DESCRIPTION OF THE TASK
Print exactly the lines below between the line holding "have hp : p.acc.toNat" and the line holding "p.state b p).1.inv := by", inclusive, and nothing more.

EXERCISE MATERIAL START

-- ==== Sys2Proof/Laws/Parser.lean ====
section
/-! SUPPORT. What the shared operations of the Parser can answer, what a step can do, that PARSE keeps the Parser's
invariant, and how PARSE and the CRC run over a joined byte sequence. -/

namespace Sys2Proof.Machine

/-! The shared operations, each with everything it can answer. -/

/-- A digit: X3 on a fifth, shifted in otherwise. -/
theorem decDigit_cases (b : Byte) (p : ParserRegs) :
    (p.cnt = 4#4 ∧ decDigit b p = gotoInvalid .x3 p) ∨
    (p.cnt ≠ 4#4 ∧ decDigit b p = ruleOk { p with acc := decShift p.acc b, cnt := bumpCnt p.cnt }) := by
  unfold decDigit
  split
  · exact .inl ⟨by assumption, rfl⟩
  · exact .inr ⟨by assumption, rfl⟩

/-- A terminator: X4 with no digit, the commit otherwise. -/
theorem decTerminator_cases (commit : ParserRegs → ParserRegs) (b : Byte) (p : ParserRegs) :
    (p.cnt = 0#4 ∧ decTerminator commit b p = gotoInvalid .x4 p) ∨
    (p.cnt ≠ 0#4 ∧ decTerminator commit b p =
      ruleOk (gotoState (if b = sp then .idle else .checksum) (accReset (commit p)))) := by
  unfold decTerminator
  split
  · exact .inl ⟨by assumption, rfl⟩
  · exact .inr ⟨by assumption, rfl⟩

/-- A minus: the sign flag before any digit, X5 otherwise. -/
theorem tempMinus_cases (p : ParserRegs) :
    (p.cnt = 0#4 ∧ p.neg = false ∧ tempMinus p = ruleOk { p with neg := true }) ∨
    (¬ (p.cnt = 0#4 ∧ p.neg = false) ∧ tempMinus p = gotoInvalid .x5 p) := by
  unfold tempMinus
  split
  · rename_i h
    simp only [minusAllowed, Bool.and_eq_true, beq_iff_eq, Bool.not_eq_true'] at h
    exact .inl ⟨h.1, h.2, rfl⟩
  · rename_i h
    simp only [minusAllowed, Bool.and_eq_true, beq_iff_eq, Bool.not_eq_true'] at h
    exact .inr ⟨h, rfl⟩

/-- The end of a frame: X8 on the wrong length, X9 on a CRC the policy rejects, Initial otherwise. -/
theorem checksumEnd_cases (policy : ChecksumPolicy) (p : ParserRegs) :
    (p.cnt ≠ 8#4 ∧ checksumEnd policy p = gotoInvalid .x8 p) ∨
    (p.cnt = 8#4 ∧ checksumOk policy p = true ∧ checksumEnd policy p = ruleOk (gotoState .initial p)) ∨
    (p.cnt = 8#4 ∧ checksumOk policy p = false ∧ checksumEnd policy p = gotoInvalid .x9 p) := by
  unfold checksumEnd
  split
  · exact .inl ⟨by assumption, rfl⟩
  · rename_i h
    split
    · exact .inr (.inl ⟨by simpa using h, by assumption, rfl⟩)
    · exact .inr (.inr ⟨by simpa using h, by simpa using ‹¬ checksumOk policy p = true›, rfl⟩)

theorem checksumOk_iff (policy : ChecksumPolicy) (p : ParserRegs) :
    checksumOk policy p = true ↔ policy = .acceptRegardless ∨ p.acc = crcFinal p.crc := by
  cases policy <;> simp [checksumOk, checksumMatch]

/-- No Message, exactly outside Initial with an address recorded. -/
theorem emitTest_eq_none (p : ParserRegs) : emitTest p = none ↔ (p.state = .initial → p.addrV = false) := by
  simp [emitTest]

theorem emitTest_eq_some (p : ParserRegs) (m : Message) :
    emitTest p = some m ↔ p.state = .initial ∧ p.addrV = true ∧ m = heldMessage p := by
  simp [emitTest, and_assoc, eq_comm (a := heldMessage p)]

/-! What a step can do. -/

/-- Outside a hung SEND every pending move can be made. -/
theorem admitted_of_not_hung {s : State} (h : s.hung = false) : admitted s = s := by
  cases s
  simp only at h
  subst h
  rfl

/-- Inside a hung SEND the moves before the power-on reset are never made. -/
theorem admitted_inbox_of_hung {s : State} (h : s.hung = true) :
    (admitted s).inbox = s.inbox.dropWhile fun e => !e.isPowerOn := by simp [admitted, h]

/-- When the block is stuck. -/
theorem blocked_iff (s : State) :
    blocked s = true ↔ s.hung = true ∧ s.inbox ≠ [] ∧ ∀ e ∈ s.inbox, e.isPowerOn = false := by
  simp [blocked, and_assoc]

theorem blocked_of_not_hung {s : State} (h : s.hung = false) : blocked s = false := by simp [blocked, h]

/-- What the first reset leaves of a list of moves. -/
theorem dropWhile_notPowerOn (l : List Event) :
    (l.dropWhile (fun e => !e.isPowerOn) = [] ∧ ∀ e ∈ l, e.isPowerOn = false) ∨
    ∃ pre t rest, l = pre ++ .powerOn t :: rest ∧ (∀ e ∈ pre, e.isPowerOn = false) ∧
      l.dropWhile (fun e => !e.isPowerOn) = .powerOn t :: rest := by
  induction l with
  | nil => exact .inl ⟨rfl, by simp⟩
  | cons e l ih =>
    cases e with
    | powerOn t => exact .inr ⟨[], t, l, rfl, by simp, rfl⟩
    | call w now payload stall =>
      rcases ih with ⟨h1, h2⟩ | ⟨pre, t, rest, rfl, h2, h3⟩
      · exact .inl ⟨h1, by simpa [Event.isPowerOn] using h2⟩
      · exact .inr ⟨_ :: pre, t, rest, rfl, by simpa [Event.isPowerOn] using h2, h3⟩
    | wire b =>
      rcases ih with ⟨h1, h2⟩ | ⟨pre, t, rest, rfl, h2, h3⟩
      · exact .inl ⟨h1, by simpa [Event.isPowerOn] using h2⟩
      · exact .inr ⟨_ :: pre, t, rest, rfl, by simpa [Event.isPowerOn] using h2, h3⟩

/-- A step inside no hung SEND. -/
theorem step_of_not_hung {s : State} (h : s.hung = false) :
    step s = match nextOperation s with
      | some (i, t) => exec i t
      | none => .next (withoutOperation s) := by
  simp only [step, blocked_of_not_hung h, admitted_of_not_hung h, Bool.false_eq_true, if_false] <;> rfl

/-- A power-on reset is taken inside a hung SEND too, whatever calls stand before it. -/
theorem step_of_hung_powerOn {s : State} {pre rest : List Event} {t : Nat} (h : s.hung = true)
    (hp : ∀ e ∈ pre, e.isPowerOn = false) (hi : s.inbox = pre ++ .powerOn t :: rest) :
    step s = .next (powerOnReset s rest t) := by
  have hb : blocked s = false := by simp [blocked, hi, Event.isPowerOn]
  have hd : (admitted s).inbox = .powerOn t :: rest := by
    rw [admitted_inbox_of_hung h, hi, List.dropWhile_append_of_pos (by simpa using hp)]
    rfl
  simp only [step, hb, Bool.false_eq_true, if_false, nextOperation, withoutOperation, hd]
  rfl

/-- A step that answers a next state ran an operation outside a hung SEND, reset the block, or held its state. -/
theorem step_next_cases {s s' : State} (h : step s = .next s') :
    (∃ i t, s.hung = false ∧ nextOperation s = some (i, t) ∧ exec i t = .next s') ∨
    (∃ pre t rest, s.inbox = pre ++ .powerOn t :: rest ∧ (s.hung = false → pre = []) ∧
      s' = powerOnReset s rest t) ∨
    s' = s := by
  cases hh : s.hung with
  | false =>
    rw [step_of_not_hung hh] at h
    split at h
    · exact .inl ⟨_, _, rfl, by assumption, h⟩
    · injection h with h
      unfold withoutOperation at h
      split at h
      · exact .inr (.inl ⟨[], _, _, by assumption, fun _ => rfl, h.symm⟩)
      · exact .inr (.inr h.symm)
  | true =>
    rcases dropWhile_notPowerOn s.inbox with ⟨h1, h2⟩ | ⟨pre, t, rest, hi, hp, _⟩
    · refine .inr (.inr ?_)
      by_cases hn : s.inbox = []
      · have ha : admitted s = s := by cases s; simp only at hn; subst hn; simp [admitted]
        have hb : blocked s = false := by simp [blocked, hn]
        simp only [step, hb, Bool.false_eq_true, if_false, ha, nextOperation, withoutOperation, hn] at h
        injection h with h
        exact h.symm
      · have hb : blocked s = true := (blocked_iff s).mpr ⟨hh, hn, h2⟩
        simp only [step, hb, if_true] at h
        cases h
    · rw [step_of_hung_powerOn hh hp hi] at h
      injection h with h
      exact .inr (.inl ⟨pre, t, rest, hi, by simp, h.symm⟩)

/-- A step that ends in a fault is stuck inside a hung SEND. -/
theorem step_fault_cases {s : State} {f : Fault} (h : step s = .fault f) :
    f = .transportStalled ∧ s.hung = true ∧ s.inbox ≠ [] ∧ ∀ e ∈ s.inbox, e.isPowerOn = false := by
  unfold step at h
  split at h
  · rename_i hb
    injection h with h
    exact ⟨h.symm, (blocked_iff s).mp hb⟩
  · split at h
    · exact absurd h (exec_ne_fault _ _ _)
    · cases h

/-- The operation taken comes from the oldest pending move, and runs with its side operands latched. -/
theorem nextOperation_cases {s t : State} {i : Instr} (h : nextOperation s = some (i, t)) :
    ∃ e rest p, s.inbox = e :: rest ∧ t = latchCall s rest p ∧
      ((∃ w now payload stall, e = .call w now payload stall ∧ i = decodeCommand w ∧ p = ⟨now, payload, stall⟩) ∨
        ∃ b, e = .wire b ∧ i = wireInstr b ∧ p = s.port) := by
  unfold nextOperation at h
  split at h
  · cases h
  · simp at h
    obtain ⟨rfl, rfl⟩ := h
    exact ⟨_, _, _, by assumption, rfl, .inl ⟨_, _, _, _, rfl, rfl, rfl⟩⟩
  · simp at h
    obtain ⟨rfl, rfl⟩ := h
    exact ⟨_, _, _, by assumption, rfl, .inr ⟨_, rfl, rfl, rfl⟩⟩
  · cases h

/-! PARSE keeps the Parser's invariant. -/

theorem foldByte_inv {cfg : Config} {b : Byte} {p : ParserRegs} (h : p.inv) : (foldByte cfg b p).inv := h

theorem ParserRegs.reset_inv : ParserRegs.reset.inv := by decide

theorem ArbRegs.reset_inv (cfg : Config) (t : Nat) : (ArbRegs.reset cfg.timeWidth t).inv cfg :=
  ⟨by show -1 ≤ (31#5).toInt; decide, by show (31#5).toInt ≤ 15; decide, Nat.mod_lt _ (Nat.two_pow_pos _)⟩

/-- A digit keeps the accumulator below ten to the power of the count. -/
theorem decDigit_inv {b : Byte} {p : ParserRegs} (hb : isDec b = true) (h : p.inv)
    (hs : p.state = .voltage ∨ p.state = .temperature) : (decDigit b p).1.inv := by
  obtain ⟨h1, h2, h3, h4⟩ := h
  unfold decDigit
  split
  · exact ⟨by simp [gotoInvalid, decimalInv], by simp [gotoInvalid, signInv], h3, h4⟩
  · rename_i hc
    refine ⟨?_, h2, h3, h4⟩
    intro _
    obtain ⟨a, c⟩ := h1 hs
    have hd := decval_lt hb
    have hc4 : p.cnt.toNat ≠ 4 := fun e => hc (BitVec.eq_of_toNat_eq (by simpa using e))
    simp only [ruleOk, bumpCnt_toNat]
    have hp : p.acc.toNat * 10 + decval b < 10 ^ (p.cnt.toNat + 1) := by rw [pow_succ]; omega
    have hp2 : 10 ^ (p.cnt.toNat + 1) ≤ 10 ^ 4 := Nat.pow_le_pow_right (by decide) (by omega)
    rw [decShift_toNat (by omega), Nat.min_eq_right (by omega)]
    exact ⟨by omega, hp⟩

/-- A violation clears no field and leaves no decimal state. -/
theorem gotoInvalid_inv {p : ParserRegs} (h : p.inv) (x : Violation) : (gotoInvalid x p).1.inv :=
  ⟨by simp [gotoInvalid, decimalInv], by simp [gotoInvalid, signInv], h.2.2.1, h.2.2.2⟩

/-- A terminator keeps it where the commit keeps the fields legal. -/
theorem decTerminator_inv {b : Byte} {p : ParserRegs} {c : ParserRegs → ParserRegs} (h : p.inv)
    (hc : fieldInv (c p) ∧ absentInv (c p)) : (decTerminator c b p).1.inv := by
  unfold decTerminator
  split
  · exact gotoInvalid_inv h _
  · refine ⟨?_, by simp [ruleOk, gotoState, accReset, signInv], hc.1, hc.2⟩
    simp only [ruleOk, gotoState, accReset]
    split <;> simp

/-- Every state rule keeps it, run in its own state. -/
theorem stateRule_inv {cfg : Config} {b : Byte} {p : ParserRegs} (h : p.inv) : (stateRule cfg p.state b p).1.inv := by
  obtain ⟨h1, h2, h3, h4⟩ := id h
  have bad := gotoInvalid_inv h
  have mv : ∀ q, q ≠ .voltage → q ≠ .temperature → p.state ≠ .temperature → p.state ≠ .invalid →
      (gotoState q p).inv := by
    intro q a1 a2 a3 a4
    refine ⟨?_, ?_, h3, h4⟩
    · intro e; simp [gotoState, a1, a2] at e
    · intro e; have := h2 e; simp [a3, a4] at this
  have mr : ∀ q, (gotoState q (accReset p)).inv := fun q =>
    ⟨by simp [gotoState, accReset, decimalInv], by simp [gotoState, accReset, signInv], h3, h4⟩
  cases hs : p.state <;> simp only [stateRule]
  · unfold stepInitial; split
    · exact mv _ (by decide) (by decide) (by simp [hs]) (by simp [hs])
    · exact h
  · unfold stepIdle; repeat' split
    all_goals first
      | exact mr _
      | exact h
      | exact bad _
      | exact mv _ (by decide) (by decide) (by simp [hs]) (by simp [hs])
  · unfold stepSkipping; repeat' split
    all_goals first
      | exact mr _
      | exact h
      | exact bad _
      | exact mv _ (by decide) (by decide) (by simp [hs]) (by simp [hs])
  · exact h
  · unfold stepAddress; split
    · refine ⟨?_, ?_, h3, ?_⟩
      · simp [ruleOk, gotoState, addrSet]
      · intro e; have := h2 e; simp [hs] at this
      · exact ⟨by simp [ruleOk, gotoState, addrSet], h4.2⟩
    · exact bad _
  · unfold stepVoltage; repeat' split
    · exact decDigit_inv (by assumption) h (.inl hs)
    · refine decTerminator_inv h ⟨⟨?_, h3.2⟩, ?_⟩
      · intro _
        obtain ⟨a, c⟩ := h1 (.inl hs)
        have : 10 ^ p.cnt.toNat ≤ 10 ^ 4 := Nat.pow_le_pow_right (by decide) a
        simp [commitVolt]; omega
      · exact ⟨h4.1, by simp [commitVolt], h4.2.2⟩
    · exact bad _
  · unfold stepTemperature; repeat' split
    · unfold tempMinus; split
      · exact ⟨h1, fun _ => .inl hs, h3, h4⟩
      · exact bad _
    · exact decDigit_inv (by assumption) h (.inr hs)
    · refine decTerminator_inv h ⟨⟨h3.1, ?_, h3.2.2⟩, ?_⟩
      · intro _
        obtain ⟨a, c⟩ := h1 (.inr hs)
        have : 10 ^ p.cnt.toNat ≤ 10 ^ 4 := Nat.pow_le_pow_right (by decide) a
        have : (BitVec.ofInt 15 (signedAcc p)).toInt = signedAcc p := by
          simp only [signedAcc]; split <;> simp [BitVec.toInt_ofInt, Int.bmod] <;> omega
        simp only [commitTemp]
        rw [this, signedAcc]
        split <;> omega
      · exact ⟨h4.1, h4.2.1, by simp [commitTemp], h4.2.2.2⟩
    · exact bad _
  · unfold stepButton; split
    · rename_i hb; rw [isBtn_iff] at hb
      refine ⟨?_, ?_, ⟨h3.1, h3.2.1, ?_⟩, ?_⟩
      · simp [ruleOk, gotoState, buttonSet]
      · intro e; have := h2 e; simp [hs] at this
      · intro _; simp [ruleOk, gotoState, buttonSet, decval]; omega
      · exact ⟨h4.1, h4.2.1, h4.2.2.1, by simp [ruleOk, gotoState, buttonSet]⟩
    · exact bad _
  · unfold stepChecksum; repeat' split
    · refine ⟨?_, h2, h3, h4⟩
      intro e; simp [ruleOk, hexDigit, hs] at e
    · exact h
    · unfold checksumEnd; repeat' split
      · exact bad _
      · exact mv _ (by decide) (by decide) (by simp [hs]) (by simp [hs])
      · exact bad _
    · exact bad _

/-- PARSE keeps it. -/
theorem parseRegs_inv {cfg : Config} {b : Byte} {p : ParserRegs} (h : p.inv) : (parseRegs cfg b p).1.inv :=
  stateRule_inv (p := foldByte cfg b p) h

/-! Byte sequences. -/

theorem parseAll_append (cfg : Config) (p : ParserRegs) (u v : List Byte) :
    parseAll cfg p (u ++ v) = parseAll cfg (parseAll cfg p u) v := by
  induction u generalizing p with
  | nil => rfl
  | cons b u ih => exact ih _

theorem messages_append (cfg : Config) (p : ParserRegs) (u v : List Byte) :
    messages cfg p (u ++ v) = messages cfg p u ++ messages cfg (parseAll cfg p u) v := by
  induction u generalizing p with
  | nil => rfl
  | cons b u ih => simp only [List.cons_append, messages, parseAll, ih]

theorem messages_length (cfg : Config) (p : ParserRegs) (u : List Byte) : (messages cfg p u).length = u.length := by
  induction u generalizing p with
  | nil => rfl
  | cons b u ih => simp only [messages, List.length_cons, ih]

theorem crcFoldBytes_append (r : Word32) (u v : List Byte) :
    crcFoldBytes r (u ++ v) = crcFoldBytes (crcFoldBytes r u) v := by
  induction u generalizing r with
  | nil => rfl
  | cons b u ih => exact ih _

end Sys2Proof.Machine
end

EXERCISE MATERIAL END

SOLUTION TO THIS PROBLEM
    have hp : p.acc.toNat * 10 + decval b < 10 ^ (p.cnt.toNat + 1) := by rw [pow_succ]; omega
    have hp2 : 10 ^ (p.cnt.toNat + 1) ≤ 10 ^ 4 := Nat.pow_le_pow_right (by decide) (by omega)
    rw [decShift_toNat (by omega), Nat.min_eq_right (by omega)]
    exact ⟨by omega, hp⟩

/-- A violation clears no field and leaves no decimal state. -/
theorem gotoInvalid_inv {p : ParserRegs} (h : p.inv) (x : Violation) : (gotoInvalid x p).1.inv :=
  ⟨by simp [gotoInvalid, decimalInv], by simp [gotoInvalid, signInv], h.2.2.1, h.2.2.2⟩

/-- A terminator keeps it where the commit keeps the fields legal. -/
theorem decTerminator_inv {b : Byte} {p : ParserRegs} {c : ParserRegs → ParserRegs} (h : p.inv)
    (hc : fieldInv (c p) ∧ absentInv (c p)) : (decTerminator c b p).1.inv := by
  unfold decTerminator
  split
  · exact gotoInvalid_inv h _
  · refine ⟨?_, by simp [ruleOk, gotoState, accReset, signInv], hc.1, hc.2⟩
    simp only [ruleOk, gotoState, accReset]
    split <;> simp

/-- Every state rule keeps it, run in its own state. -/
theorem stateRule_inv {cfg : Config} {b : Byte} {p : ParserRegs} (h : p.inv) : (stateRule cfg p.state b p).1.inv := by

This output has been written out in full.